At the same time, Extendicare has been advised by Revera that Revera has entered into a sale agreement with a third party pursuant to which that third party will acquire 21 of Revera’s Class C LTC homes located in Ontario. They are currently managed by Extendicare. Upon closing of the two transactions, Extendicare’s existing management agreements with Revera in respect of the 30 homes, as well as related redevelopment arrangement agreements, will end.
Dividend Stocks: Ontario funding adds to Extendicare’s annual revenue stream
Effective April 1, 2024, the Ontario Ministry of Long-Term Care implemented a 6.6% blended funding increase. The hike added $21.3 million to Extendicare’s annual revenue of $1.35 billion.
In the quarter ended September 30, 2024, revenue rose 11.3%, to $359.1 million from $322.5 million a year earlier. Revenue was higher due to the funding increase and the home healthcare business’s ADV (average daily volume) and managed services growth. The average occupancy in its long-term care (LTC) homes increased to 98.4% from 97.8%. Cash flow per share doubled, to $0.28 from $0.14.
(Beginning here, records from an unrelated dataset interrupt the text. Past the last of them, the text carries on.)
-- ==== Sys2Proof/Machine/Step.lean ====
section
/-! DEFINITION. The step of the machine: one atomic step of one agent (spec/20_memory.md R70). -/

namespace Sys2Proof.Machine

/-- One step of the machine. -/
def step (s : State) : Host.Outcome State Fault Refusal := s.stepOnce

/-- The state in which the very next step fetches and runs the instruction whose bits are `w`, numbered as
spec/opcode_table.json numbers them, every bit from `nbits` up being 0 (log 17). -/
def State.withFetchWord (s : State) (nbits w : Nat) : State :=
  s.placeWord (BitVec.ofNat 16 (w % 2 ^ nbits))

end Sys2Proof.Machine
end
Extendicare keeps buying back shares. Under approval from the TSX for the period from June 30, 2023, until expiry on June 29, 2024, the company repurchased 1.1 million of its shares at an average price of $6.23. Over the next year, it plans to keep buying back more of its stock.
Extendicare continues to pay monthly distributions of $0.04 a share; the annual rate of $0.48 yields a high 4.7%.
Recommendation in Dividend Advisor: Extendicare Inc. is a buy.